Bacchettate, schiaffi, minacce. Così, due «insegnanti» senegalesi pretendevano di trattare una decina di allievi affidati loro in un centro islamico di Monza, il «Nourou Dareyni Touba».
Vittime di questi violenze, bambini dai 5 ai 10 anni, che venivano rinchiusi in uno stanzino per punizione e maltrattati col pretesto del loro presunto «scarso impegno».
Ieri mattina, nell'ambito di un'indagine coordinata dalla Procura di Monza, i Carabinieri del Nucleo investigativo brianzolo hanno eseguito le misure cautelari. I due cattivi maestri sono stati individuati e sottoposti uno agli arresti domiciliati, l'altro all'obbligo di firma in caserma, mentre la sede dell'associazione è stata chiusa. Le indagini erano partite a maggio, dopo una segnalazione del servizio Tutela minori di Seregno, e hanno consentito di documentare le responsabilità dei due senegalesi, arruolati nel centro islamico col compito di «istruire» gli scolari.
Le «moschee» attive nelle città italiane, oltre a espletare funzioni di preghiera, di frequente svolgono anche servizi di tipo «sociale». Fra i più richiesti, questi «dopo-scuola» in cui accanto allo svolgimento dei normali compiti compare spesso lo studio del Corano o della lingua d'origine. Purtroppo questa attività a volte si rivela contraria a ogni elementare regola, ed è proprio quello che è successo nel caso di Monza. Un caso non isolato, a dire il vero. Poco meno di due mesi fa sono stati resi noti i dettagli di una storia simile: a Padova un imam di origini bengalesi è stato arrestato con accuse analoghe, con sette bambini vittime di bacchettate, botte e punizioni. L'imam, al momento dell'arresto, si è mostrato incredulo: «Se non studiavano, io li punivo - così ha detto secondo quanto riportato dal Corrieredelveneto - Nel mio Paese si fa così, non sapevo che qui fosse un reato». Ebbene, quell'imam era stato chiamato a sostituire un altro, espulso a sua volta per violenze e antisemitismo. Un mese fa, nei pressi di Treviso è stato arrestato un altro imam originario del Bangladesh: picchiava i bambini con un bastone.
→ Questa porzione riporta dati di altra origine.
/-- A compute chiplet (R11, R17, R295). -/
structure Chip where
  near : Tab NearLine
  reqs : Tab NearReq
  /-- Host sectors by PA div 64 (R324). -/
  host : Tab Sector
  /-- Attendance entries that are not FREE, by index, and the overflow count (R254, R263). -/
  att : Tab AttEnt
  attOvf : Nat
  /-- Writes dropped for its entries (R264). -/
  attDrops : Nat := 0
  /-- What its probes have found (R259). -/
  scan : Option Scan
  /-- Leaves of the L2 TLB, newest first. -/
  tlb : List Leaf
  /-- The walk cache (R342): partition, level, the VA bits above that level, the entry; newest first. -/
  walks : List (Nat × Nat × Nat × Nat)
  /-- Power-gated (R327). -/
  gated : Bool
  deriving DecidableEq, Repr

/-- A compute chiplet with empty caches. -/
def Chip.empty : Chip :=
  { near := [], reqs := [], host := [], att := [], attOvf := 0, scan := none, tlb := [], walks := [], gated := false }

/-- Who stopped at a fault event (R300). -/
inductive Agent where
  | op (id : Nat)
  | fetch (gid frag : Nat)
  | launchBlock (gid frag : Nat)
  /-- A group at a memory instruction that is translated before its alignment is checked (R152). -/
  | access (gid frag : Nat)
  /-- A group at a DBRK (R218). -/
  | debug (gid frag : Nat)
  | object (gid frag : Nat)
  | matrix (core job : Nat)
  | window (team region : Nat)
  | churn (job : Nat)
  | coll (job : Nat)
  deriving DecidableEq, Repr

/-- A fault event (R300, R303): its partition, its agent, its entries by SEQ with whether each is resumed or recorded. -/
structure FaultEvent where
  part : Nat
  agent : Agent
  seqs : Tab Bool
  deriving DecidableEq, Repr

/-- A fault event whose entries are all resumed (R303): its partition, its agent, the group where the agent is a group, its SEQs. -/
structure PastEvent where
  part : Nat
  agent : Agent
  uid : Option Nat
  seqs : List Nat
  deriving DecidableEq, Repr

/-- A WBIND that waits for the end of the region's copy, or a WWARM held behind one (R165, R270): its group and core × 128 + slot,
its place in issue order, the descriptor (none: WWARM). -/
structure Bind where
  uid : Nat
  gid : Nat
  job : Nat
  desc : Option (List Nat)
  deriving DecidableEq, Repr

/-- An entry of a region table (R247) with its chunk bitmap, and of its copy: the group that started it, its name, the
fault event it is parked on, the WBINDs and WWARMs that wait for its end, oldest first (R165, R270), the slice set joined. -/
structure Window where
  state : Nat
  flt : Bool
  sn : Nat
  sm : Nat
  offset : Nat
  bytes : Nat
  rowlen : Nat
  stride : Nat
  src : Nat
  chunks : Nat
  starter : Nat
  uid : Nat
  job : Nat
  event : Option Nat
  /-- Chunks whose page faulted: they stay absent until the copy is resumed (R248). -/
  stopped : List Nat
  held : List Bind
  /-- Cycle in which a WBIND last took effect here (R270). -/
  bound : Nat
  deriving DecidableEq, Repr

/-- A FREE region. -/
def Window.free : Window :=
  { state := 0, flt := false, sn := 0, sm := 0, offset := 0, bytes := 0, rowlen := 0, stride := 0, src := 0, chunks := 0
    starter := 0, uid := 0, job := 0, event := none, stopped := [], held := [], bound := 0 }

/-- A slice set (R250): its count, its descriptor words, its members by team in the order in which they joined, and the member
indices whose shares the first of them fetches as well. -/
structure SliceSet where
  n : Nat
  desc : List Nat
  teams : List Nat
  members : List Nat
  deriving DecidableEq, Repr

/-- A team (R245, R275): launch, core, identifiers, the cohort's name and its member index, how many teams its cohort has,
its scratchpad and the words of it that are poisoned (R371), its region table, and its groups that have not retired. -/
structure Team where
  launch : Nat
  part : Nat
  core : Nat
  cohort : Nat
  member : Nat
  teams : Nat
  /-- Where its block starts in the core's scratchpad. -/
  base : Nat
  size : Nat
  pad : Memory
  poison : List Nat
  regions : Tab Window
  alive : Nat
  /-- Arrivals of the current phase of each scratchpad barrier: its offset and the group's name (R256). -/
  arrivals : List (Nat × Nat)
  deriving DecidableEq, Repr

/-- A core (R18). -/
structure Core where
  /-- Cycle until which each sub-core's vector datapath is occupied (R39). -/
  busy : Tab Nat
  /-- Cycle in which each sub-core last issued an instruction (R38). -/
  last : Tab Nat
  /-- Register words that hold an error, by row and lane as one number (R61): true where two bits are wrong. Rows 0-6143
  are the vector rows (sub-core × 768 + row), row 6144 + slot × 384 + n is Sn of a slot. -/
  bad : Tab Bool
  /-- The corrected-error count (R61). -/
  corrected : Nat
  /-- Cycle of the scrubber's last sweep over the words with errors (R62). -/
  swept : Nat
  /-- L1 lines (R20), by line number. -/
  l1 : Tab (List Byte)
  /-- The combine buffer, oldest entry first (R153). -/
  cb : List CbEnt
  /-- Leaves of the TLB, newest first (R295). -/
  tlb : List Leaf
  /-- The 32 physical tiles that are not clear and free (R172). -/
  tiles : Tab Tile
  /-- The note buffer: notes by name, in arrival order (R266, R267). -/
  notes : List Nat
  deriving DecidableEq, Repr

/-- An empty core. -/
def Core.empty : Core :=
  { busy := [], last := [], bad := [], corrected := 0, swept := 0, l1 := [], cb := [], tlb := [], tiles := [], notes := [] }

/-- A matrix job (R174, R307): KIND as in a job record (1 MMA, 2 MLDACC, 3 MDRAINQ, 4 MDRAIN, 5 MSTAT, 6 MRPROG, 7 MZERO);
its group and team; the tile's name and the physical tile (none while its group is saved); SHAPE or format; queue, half, destination
register; flag; the format block or stride as captured (R175); addresses; rows applied or written; whether its turn has
read the tile, and what it read (R185); the fault event it is stopped at. -/
structure MJob where
  kind : Nat
  gid : Nat
  uid : Nat
  part : Nat
  cls : Nat
  launch : Nat
  team : Nat
  hmode : Bool
  name : Nat
  tile : Option Nat
  shape : Nat
  queue : Nat
  half : Bool
  dest : Nat
  flag : Option Nat
  fb : List Nat
  a : Nat
  b : Nat
  row : Nat
  begun : Bool
  kept : Tab Nat
  keptMode : Nat
  event : Option Nat
  /-- B's columns with their scale bytes, once fetched (R180). -/
  cols : Option (List Byte) := none
  /-- Scratchpad lines (offset, length) that it has touched, each with the regions whose chunks it awaits and those of which a WBIND of its
  group must take effect first, as masks: a later binding does not hold it (R165, R270). -/
  seen : List ((Nat × Nat) × Nat × Nat) := []
  deriving DecidableEq, Repr

/-- A Churn job (R169, R170): kind 0 fill, 1 copy, 2 compare, 3 reduce; the granules of its first range done; the granules of its
second range asked of another engine, and those got, by number; the lowest difference found; the bytes of the first range read, by
granule; its SO clock (R251); the fault event it is parked at. -/
structure Churn where
  kind : Nat
  gid : Nat
  uid : Nat
  part : Nat
  cls : Nat
  launch : Nat
  hmode : Bool
  a : Nat
  b : Nat
  count : Nat
  word : Nat
  ty : Nat
  op : Nat
  done : List Nat
  asked : List Nat
  got : Tab (List Byte)
  diff : Option Nat
  vals : Tab (List Byte)
  pts : Nat
  event : Option Nat
  deriving DecidableEq, Repr

/-- A note on its way (R197, R198): the sender, its flag, the pass, index, W64, REL, uniform or vector, the lanes and the
values by lane (low and high word), where it stands: 0 held by REL or behind one that is, 1 sent, 2 in the target core's
note buffer, 3 held at the sending chiplet for a full buffer (R267), 4 applied and not yet answered; and its place in
arrival order. -/
structure Note where
  gid : Nat
  uid : Nat
  part : Nat
  flag : Option Nat
  pass : DWord
  index : Nat
  w64 : Bool
  rel : Bool
  uniform : Bool
  lanes : LaneMask
  vals : List DWord
  stage : Nat
  /-- Address of word 0 of its instruction, and the format words (R312). -/
  pc : Nat
  iw : List Word
  deriving DecidableEq, Repr

/-- A LAUNCH that waits for quota, or a JOIN that waits for its child (R209, R210): which, the group and fragment, the
block's address or the child's key among launches. -/
structure Work where
  join : Bool
  gid : Nat
  uid : Nat
  frag : Nat
  part : Nat
  arg : Nat
  /-- Quota has returned to a LAUNCH.w, and its fragment is to issue it again (R210). -/
  go : Bool
  deriving DecidableEq, Repr

/-- A collective job at this device (R211, R358): its descriptor, the communicator's sequence number it took, the
contributions that have come, by rank, and the pieces of those that have come in part; whether it has told the others that it accepted every
contribution, and the ranks that have told so (R357); the status it must end with, and the fault event it is parked at. -/
structure Coll where
  kind : Nat
  gid : Nat
  uid : Nat
  part : Nat
  cls : Nat
  launch : Nat
  hmode : Bool
  src : Nat
  dst : Nat
  count : Nat
  ty : Nat
  op : Nat
  comm : Nat
  seq : Nat
  topv : Nat
  sent : Bool
  got : Tab (List Byte)
  pieces : Tab (List Byte) := []
  told : Bool := false
  oks : List Nat := []
  status : Option Nat
  event : Option Nat
  deriving DecidableEq, Repr

/-- A tapped event (R337): source, partition (none: the event belongs to no partition), and E0 to E7. -/
structure PrEvent where
  src : Nat
  part : Option Nat
  e : List Word
  deriving DecidableEq, Repr

/-- An attached program (R329, R330, R332). -/
structure PrAtt where
  part : Nat
  slot : Nat
  src : Nat
  armed : Bool
  /-- Matching events counted (R333). -/
  count : Nat
  samp : Nat
  seeds : List Word
  code : List Word
  /-- Scratch size in words, and its words (zero where not written). -/
  size : Nat
  scratch : Tab Word
  /-- A SNAP copy is still being written (R340). -/
  snapBusy : Bool
  /-- Events that were in the FIFO before it was attached, and are not for it (R332). -/
  skip : Nat
  /-- Detached while an invocation runs, which finishes (R332). -/
  leaving : Bool
  deriving DecidableEq, Repr

/-- A running invocation (R333, R334): the attachment, the next instruction, W0 to W15, the event, and the Timetable round to
which its cost is charged. -/
structure PrRun where
  att : Nat
  pc : Nat
  w : Tab Word
  ev : PrEvent
  round : Nat
  deriving DecidableEq, Repr

/-- A store of EMIT or SNAP waiting in a store buffer (R336): its partition, address and bytes, and for a SNAP the
attachment whose copy it is. -/
structure PrStore where
  part : Nat
  pa : Nat
  data : List Byte
  snap : Option Nat
  deriving DecidableEq, Repr

/-- A Proctor (R329). Attachments are keyed by partition × 16 + slot. -/
structure Proctor where
  fifo : List PrEvent
  atts : Tab PrAtt
  /-- Budget used in this round by partition (R334). -/
  used : Tab Nat
  /-- The event being handled, and the attachments it has still to run (R333). -/
  cur : Option (PrEvent × List Nat)
  run : Option PrRun
  stores : List PrStore
  deriving DecidableEq, Repr

/-- A Proctor with nothing attached. -/
def Proctor.empty : Proctor := { fifo := [], atts := [], used := [], cur := none, run := none, stores := [] }

/-- A Journal entry with its block copy (R359). `state`: 0 FREE, 1 ACCEPTED, 2 STARTED, 3 COMPLETED, 4 ABORTED; `fin` is
END; `origin` is true for LAUNCH. -/
structure JEntry where
  jseq : Nat
  state : Nat
  replay : Bool
  origin : Bool
  code : Nat
  fin : Nat
  ver : Nat
  subseq : Nat
  parent : Nat
  block : Nat
  tstart : Nat
  tend : Nat
  runs : Nat
  blk : List Byte
  /-- The grants of the acceptance, which a replay keeps (R279): the model's own beside the layout of R359. -/
  grant : Nat
  deriving DecidableEq, Repr

/-- A copy of a Journal entry in a mirror, with its CHECK (R359, R361). -/
structure JCopy where
  entry : JEntry
  check : Nat
  deriving DecidableEq, Repr

/-- A launch that has not ended (R273, R279, R284), by Journal sequence number × 32 + partition: its block's fields, its
grants, the next team or cohort to place, how many teams are placed, the groups that live, whether it has started, the
end it has come to and its code (R360), when it last placed or retired a group (R364). -/
structure Launch where
  part : Nat
  jseq : Nat
  parent : Nat
  /-- The launches it descends from, nearest first, by JSEQ (R210). -/
  ancestors : List Nat
  code : Nat
  params : Nat
  trap : Nat
  vregs : Nat
  team : Nat
  tiles : Nat
  prio : Nat
  cls : Nat
  replay : Bool
  cohort : Nat
  grid : Nat
  scratch : Nat
  dbgen : Bool
  fsvc : Bool
  next : Nat
  live : Nat
  started : Bool
  fin : Nat
  fcode : Nat
  moved : Nat
  /-- Cycles since `moved` while all of its groups were saved, which the watchdog does not count (R364). -/
  savedFor : Nat
  deriving DecidableEq, Repr

/-- An allow-list entry (R278, R279). -/
structure Allow where
  base : Nat
  lim : Nat
  grant : Nat
  deriving DecidableEq, Repr

/-- An unused entry. -/
def Allow.empty : Allow := { base := 0, lim := 0, grant := 0 }

/-- The front end of a partition (R278, R279, R282, R291, R304, R331, R362). -/
structure Fe where
  /-- FE_CTL EN and ERR, FE_CORES, FE_HCOLOUR, FE_WAYIDX, FE_RINGVA, FE_ALLOWIDX and the allow list (R278, R279). -/
  en : Bool
  err : Bool
  cores : Nat
  hcolour : Nat
  wayidx : Nat
  ringva : Nat
  allowidx : Nat
  allow : Tab Allow
  /-- FE_SUBMIT_LO, FE_SUBMIT_STAT (R282), and commits held during a partition reset (R364): pointer and SEQ. -/
  submitLo : Nat
  last : Nat
  status : Nat
  submits : List (Nat × Nat)
  /-- The placement pointer (R276), and cores without room that compaction could help (R277). -/
  pointer : Nat
  /-- The number of the partition key that the random source drew (R195), and the next cycle-report SEQ (R262). -/
  key : Nat
  cycleSeq : Nat
  /-- FE_CTXPA, FE_SLICE, FE_PREEMPT_STAT (R304), and the saved groups in the order of their saves (R305). -/
  ctxpa : Nat
  slice : Nat
  preemptBad : Bool
  saveOrder : List Nat
  restores : List Nat
  /-- FE_PRPROG, FE_PRSTAT, FE_PRBUDGET, FE_PRSKIP low and high halves, FE_PRDROP, FE_PROUT, FE_PROUTTAIL, FE_PROUTHEAD,
  FE_PRSNAP, FE_PRIRQ (R331). -/
  prprog : Nat
  prstat : Nat
  prbudget : Nat
  prskip : Nat
  prdropped : Nat
  prdrop : Nat
  prout : Nat
  prouttail : Nat
  prouthead : Nat
  prsnap : Nat
  prirq : Nat
  /-- When the Proctor interrupt was last raised: those of one cc merge (R340, log 87). -/
  prirqAt : Option Nat
  /-- FE_PRBUDGET as it stood at the start of the Timetable round (R334). -/
  prround : Nat
  /-- FE_PTROOT, FE_PAWIN, FE_FQPA, FE_FQTAIL, FE_FQHEAD, FE_FRSTAT, FE_TLBINV_VA, FE_TLBINV_STAT (R291). -/
  ptroot : Nat
  pawin : Nat
  fqpa : Nat
  fqtail : Nat
  fqhead : Nat
  frstat : Nat
  tlbinvVa : Nat
  tlbinvBusy : Bool
  /-- The address and extent of the invalidation under way, and the operations and engine jobs that it waits for (R298). -/
  tlbinvAt : Nat
  tlbinvExt : Nat
  tlbinvOps : List Nat
  /-- The last SEQ taken (R301), and entries waiting to be written into a full queue (R302). -/
  faultSeq : Nat
  fqWaiting : List (List Byte)
  /-- The name of the entry written last, while its probes are not all answered (R301). -/
  fqJob : Option Nat
  /-- FE_RSTAT, FE_WDCTL, FE_JNLHEAD, FE_JNLTAIL, FE_JNLIDX (R362). -/
  rst : Bool
  rcause : Nat
  resets : Nat
  wdctl : Bool
  jnlhead : Nat
  jnltail : Nat
  jnlidx : Nat
  /-- The Journal: entries held by JSEQ, VER by index, the two mirrors by index, which of them are in service, and the
  entries whose latest change is not yet durable (R359 to R361). -/
  jnl : Tab JEntry
  vers : Tab Nat
  mir0 : Tab JCopy
  mir1 : Tab JCopy
  serve0 : Bool
  serve1 : Bool
  notDurable : List Nat
  /-- The entries as a host reads them: each as its latest durable change left it (R360). -/
  shown : Tab JEntry
  /-- Recovery after a device reset has still to run, at the first EN (R365, R367). -/
  recover : Bool
  deriving DecidableEq, Repr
E sempre a Monza due settimane fa si è parlato di un ragazzino di 13 anni che non si è potuto presentare a scuola a causa delle percosse subite dal padre, che avrebbe perso le staffe non vedendolo abbastanza assiduo nel frequentare la moschea.
Ora questo nuovo caso. Per Massimiliano Capitanio, deputato leghista, è «emblematico di come qualcuno intenda l'integrazione e l'educazione». «Quando chiediamo telecamere di videosorveglianza nelle strutture per anziani e nelle scuole materne - ha aggiunto - è evidente che un'attenzione uguale se non maggiore vada riservata a questi luoghi». Capitanio invita tutti i Comuni a «controllare fino in fondo le attività di certi centri culturali che spesso altro non sono che moschee non autorizzate».
«Purtroppo le madrasse' in Italia e in Lombardia sono già una realtà ed eccone le nefande conseguenze - commenta anche il deputato Paolo Grimoldi (foto) segretario regionale della Lega - Sarebbe questa l'integrazione che auspichiamo?».